DIRECTIONS FOR THIS TASK:
Of the records that follow, copy only the lines from the line containing "l.b = .value 0)) ∧" to the line containing "a := .value", both included, exactly as written.
__________________________________________________
/-- R55, R56: what the assembler accepts and what it refuses. A line reads as it is written, and one of its values of
`2^W` or more refuses the whole line; an accepted line has every value below `2^W`, and a unary command's `b` is `0`.
No rule's, but the model's choice: that a `MASK` length above `W` is refused (the last clause; log entry 13), and where
the text has blanks, which case its digits have and where `Y` may stand (log entry 9). -/
def Obligations.AssembledTextIsWellFormed : Prop :=
  (∀ (cs : List Char) (l : AsmLine), parseLine cs = some (.command l) →
      parseText cs = some (.command l) ∧ (∀ n, l.a = .value n → n < 2 ^ l.instr.width.bits) ∧
        (∀ n, l.b = .value n → n < 2 ^ l.instr.width.bits) ∧ (l.instr.op.isUnary = true → l.b = .value 0)) ∧
    (∀ (cs : List Char) (l : AsmLine), parseText cs = some (.command l) →
      (∀ n, l.a = .value n → n < 2 ^ l.instr.width.bits) → (∀ n, l.b = .value n → n < 2 ^ l.instr.width.bits) →
      parseLine cs = some (.command l)) ∧
    (∀ (hex : Bool) (i : Instr) (n : Nat) (x : AsmOperand), 2 ^ i.width.bits ≤ n →
      parseLine (printText hex (.command { instr := i, a := .value n, b := x })) = none ∧
        (i.op.isUnary = false → parseLine (printText hex (.command { instr := i, a := x, b := .value n })) = none)) ∧
    (∀ (hex : Bool) (w : Width) (n : Nat), 2 ^ w.bits ≤ n →
      parseLine (printText hex (.pseudo (.mov w (.value n)))) = none ∧
        parseLine (printText hex (.pseudo (.inc w (.value n)))) = none ∧
        parseLine (printText hex (.pseudo (.dec w (.value n)))) = none ∧
        parseLine (printText hex (.pseudo (.neg w (.value n)))) = none ∧
        parseLine (printText hex (.pseudo (.tst w (.value n)))) = none ∧
        parseLine (printText hex (.pseudo (.pow2 w (.value n)))) = none ∧
        parseLine (printText hex (.pseudo (.bitlen w (.value n)))) = none) ∧
    ∀ (hex : Bool) (w : Width) (p : Nat), w.bits < p → parseLine (printText hex (.pseudo (.mask w p))) = none

/-- R55, R56, R57: the written form of every command line and pseudo-instruction whose values fit, with decimal or with
hexadecimal numerals, is read as that very line. Fitting is spelled out: below `2^W`, `MASK`'s length at most `W`, and a
unary command's `b`, which is not written, `0`. That hexadecimal digits in small letters, the blanks as written and `Y`
as an operand of any line are accepted is the model's choice (log entry 9), and no rule's. -/
def Obligations.PrintedTextParsesBack : Prop :=
  (∀ (hex : Bool) (l : AsmLine), (∀ n, l.a = .value n → n < 2 ^ l.instr.width.bits) →
      (∀ n, l.b = .value n → n < 2 ^ l.instr.width.bits) → (l.instr.op.isUnary = true → l.b = .value 0) →
      parseLine (printText hex (.command l)) = some (.command l)) ∧
    (∀ (hex : Bool) (w : Width) (x : AsmOperand), (∀ n, x = .value n → n < 2 ^ w.bits) →
      parseLine (printText hex (.pseudo (.mov w x))) = some (.pseudo (.mov w x)) ∧
        parseLine (printText hex (.pseudo (.inc w x))) = some (.pseudo (.inc w x)) ∧
        parseLine (printText hex (.pseudo (.dec w x))) = some (.pseudo (.dec w x)) ∧
        parseLine (printText hex (.pseudo (.neg w x))) = some (.pseudo (.neg w x)) ∧
        parseLine (printText hex (.pseudo (.tst w x))) = some (.pseudo (.tst w x)) ∧
        parseLine (printText hex (.pseudo (.pow2 w x))) = some (.pseudo (.pow2 w x)) ∧
        parseLine (printText hex (.pseudo (.bitlen w x))) = some (.pseudo (.bitlen w x))) ∧
    (∀ (hex : Bool) (w : Width), parseLine (printText hex (.pseudo (.clr w))) = some (.pseudo (.clr w))) ∧
    ∀ (hex : Bool) (w : Width), ∀ p ≤ w.bits,
      parseLine (printText hex (.pseudo (.mask w p))) = some (.pseudo (.mask w p))

/-! ### The unit before its first reset (70_reset_and_hazards.md R95) -/

/-- R95: before the first reset an edge without reset, and a command of the command-level model, leave every bit of the
unit any value: the free values of the next draw, whatever the ports, the command and the state before. The counter of
the draws and `resetSeen` are the model's own (log entries 7, 15); nothing is said of what a draw gives. -/
def Obligations.BeforeTheFirstResetEveryBitIsDrawn : Prop :=
  (∀ s : State, s.resetSeen = false → Quiet (portSample s) →
      ∃ t, step s = .next t ∧ DrawnAt s.draws t ∧ t.draws = s.draws + 1 ∧ t.resetSeen = false ∧
        t.latency = s.latency) ∧
    ∀ (r : Request) (s : State), s.resetSeen = false →
      ∃ t, performRequest r s = .next t ∧ DrawnAt s.draws t ∧ t.draws = s.draws + 1 ∧ t.resetSeen = false ∧
        t.latency = s.latency
end

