-- ==== Sys2Proof/Laws/Edge.lean ====
section
/-! SUPPORT. What one clock edge can do (70_reset_and_hazards.md R93 to R103), one lemma per kind of edge and the case
analysis over all of them. -/

namespace Sys2Proof.Machine

/-- R92. -/
theorem step_secondAgent {s : State} (h : (portSample s).secondAgent = true) : step s = .refused .secondAgent := by
  simp [step, clockEdge, edge, h]

/-- R93. -/
theorem step_reset {s : State} (h2 : (portSample s).secondAgent = false) (hr : (portSample s).rst = true) :
    step s = .next (resetUnit (dropSample s)) := by
  simp [step, clockEdge, edge, h2, hr]

/-- R95. -/
theorem step_beforeReset {s : State} (h : Quiet (portSample s)) (hs : s.resetSeen = false) :
    step s = .next (drawPowerUp (dropSample s)) := by
  simp [step, clockEdge, edge, h.1, h.2, hs]

/-- R99: the completion edge of a command in flight. -/
theorem step_completion {s : State} (h : Quiet (portSample s)) (hs : s.resetSeen = true) (hb : s.busy = true)
    (hr : s.remaining ≤ 1) : step s = .next (performed (endFlight (dropSample s))) := by
  simp [step, clockEdge, edge, flightEdge, h.1, h.2, hs, hb, hr]

/-- R100: an edge before it. -/
theorem step_wait {s : State} (h : Quiet (portSample s)) (hs : s.resetSeen = true) (hb : s.busy = true)
    (hr : ¬ s.remaining ≤ 1) : step s = .next (waitEdge (dropSample s)) := by
  simp [step, clockEdge, edge, flightEdge, h.1, h.2, hs, hb, hr]

/-- The state with the sampled command in the latch (R97). -/
def accepted (s : State) : State :=
  latchCommand (portSample s).cmd (portSample s).a (portSample s).b (dropSample s)

/-- R97, R99 with `LATENCY = 1`: the acceptance edge is the completion edge. -/
theorem step_acceptAndComplete {s : State} (h : Quiet (portSample s)) (hs : s.resetSeen = true) (hb : s.busy = false)
    (hv : (portSample s).cmdValid = true) (hl : s.latencyMinusOne = 0) :
    step s = .next (performed (endFlight (accepted s))) := by
  simp [step, clockEdge, edge, readyEdge, accept, accepted, h.1, h.2, hs, hb, hv, hl]

/-- R97 with `LATENCY >= 2`. -/
theorem step_accept {s : State} (h : Quiet (portSample s)) (hs : s.resetSeen = true) (hb : s.busy = false)
    (hv : (portSample s).cmdValid = true) (hl : s.latencyMinusOne ≠ 0) :
    step s = .next (startFlight (accepted s)) := by
  simp [step, clockEdge, edge, readyEdge, accept, accepted, h.1, h.2, hs, hb, hv, hl]

/-- No offer. -/
theorem step_idle {s : State} (h : Quiet (portSample s)) (hs : s.resetSeen = true) (hb : s.busy = false)
    (hv : (portSample s).cmdValid = false) : step s = .next (dropSample s) := by
  simp [step, clockEdge, edge, readyEdge, h.1, h.2, hs, hb, hv]

/-- What a step can answer: a refusal of a second agent, or one of seven kinds of edge. -/
inductive EdgeCase (s : State) : Prop where
  | secondAgent (h : (portSample s).secondAgent = true)
  | reset (h2 : (portSample s).secondAgent = false) (hr : (portSample s).rst = true)
  | beforeReset (h : Quiet (portSample s)) (hs : s.resetSeen = false)
  | completion (h : Quiet (portSample s)) (hs : s.resetSeen = true) (hb : s.busy = true) (hr : s.remaining ≤ 1)
  | wait (h : Quiet (portSample s)) (hs : s.resetSeen = true) (hb : s.busy = true) (hr : ¬ s.remaining ≤ 1)
  | acceptAndComplete (h : Quiet (portSample s)) (hs : s.resetSeen = true) (hb : s.busy = false)
      (hv : (portSample s).cmdValid = true) (hl : s.latencyMinusOne = 0)
  | accept (h : Quiet (portSample s)) (hs : s.resetSeen = true) (hb : s.busy = false)
      (hv : (portSample s).cmdValid = true) (hl : s.latencyMinusOne ≠ 0)
  | idle (h : Quiet (portSample s)) (hs : s.resetSeen = true) (hb : s.busy = false)
      (hv : (portSample s).cmdValid = false)

theorem edgeCase (s : State) : EdgeCase s := by
  cases h2 : (portSample s).secondAgent with
  | true => exact .secondAgent h2
  | false =>
    cases hr : (portSample s).rst with
    | true => exact .reset h2 hr
    | false =>
      cases hs : s.resetSeen with
      | false => exact .beforeReset ⟨hr, h2⟩ hs
      | true =>
        cases hb : s.busy with
        | true =>
          by_cases hk : s.remaining ≤ 1
          · exact .completion ⟨hr, h2⟩ hs hb hk
          · exact .wait ⟨hr, h2⟩ hs hb hk
        | false =>
          cases hv : (portSample s).cmdValid with
          | false => exact .idle ⟨hr, h2⟩ hs hb hv
          | true =>
            by_cases hl : s.latencyMinusOne = 0
            · exact .acceptAndComplete ⟨hr, h2⟩ hs hb hv hl
            · exact .accept ⟨hr, h2⟩ hs hb hv hl

@[simp] theorem run_zero (s : State) : Host.Core.run Sys2Proof.core 0 s = .next s := rfl

/-- One more edge in front of a run. -/
theorem run_succ_of_step {s t : State} (h : step s = .next t) (k : Nat) :
    Host.Core.run Sys2Proof.core (k + 1) s = Host.Core.run Sys2Proof.core k t := by
  have h' : Sys2Proof.core.step s = .next t := h
  simp only [Host.Core.run, h']

/-- A run that reaches a state went through the state of its first edge. -/
theorem step_of_run_succ {s t : State} {k : Nat} (h : Host.Core.run Sys2Proof.core (k + 1) s = .next t) :
    ∃ u, step s = .next u ∧ Host.Core.run Sys2Proof.core k u = .next t := by
  have e : Sys2Proof.core.step s = step s := rfl
  cases hs : step s with
  | next u => exact ⟨u, rfl, by rw [← run_succ_of_step hs]; exact h⟩
  | fault r => exact nomatch r
  | refused r => simp [Host.Core.run, e, hs] at h

/-- Runs of edges compose. -/
theorem run_add {s t : State} {j : Nat} (k : Nat) (h : Host.Core.run Sys2Proof.core j s = .next t) :
    Host.Core.run Sys2Proof.core (j + k) s = Host.Core.run Sys2Proof.core k t := by
  induction j generalizing s with
  | zero =>
    cases h
    rw [Nat.zero_add]
  | succ j ih =>
    obtain ⟨u, hu, hr⟩ := step_of_run_succ h
    rw [Nat.add_right_comm, run_succ_of_step hu, ih hr]

/-- The samples of the next edges, one by one: where the drive has ended, the host idles. -/
theorem portSample_of_forall {P : EdgeInput → Prop} {s : State} {k : Nat} (hk : k ≠ 0) (hi : P idleInput)
    (h : ∀ p ∈ s.inputs.take k, P p) : P (portSample s) := by
  unfold portSample
  cases hs : s.inputs with
  | nil => exact hi
  | cons e es =>
    obtain ⟨j, rfl⟩ := Nat.exists_eq_succ_of_ne_zero hk
    exact h e (by simp [hs])

@[simp] theorem portSample_cons {s : State} {e : EdgeInput} {es : List EdgeInput} (h : s.inputs = e :: es) :
    portSample s = e := by
  simp [portSample, h]

end Sys2Proof.Machine
end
__________________________________________________
RESPONSE TO THIS EXERCISE:
        (∀ n, l.b = .value n → n < 2 ^ l.instr.width.bits) ∧ (l.instr.op.isUnary = true → l.b = .value 0)) ∧
    (∀ (cs : List Char) (l : AsmLine), parseText cs = some (.command l) →
      (∀ n, l.a = .value n → n < 2 ^ l.instr.width.bits) → (∀ n, l.b = .value n → n < 2 ^ l.instr.width.bits) →
      parseLine cs = some (.command l)) ∧
    (∀ (hex : Bool) (i : Instr) (n : Nat) (x : AsmOperand), 2 ^ i.width.bits ≤ n →
      parseLine (printText hex (.command { instr := i, a := .value n, b := x })) = none ∧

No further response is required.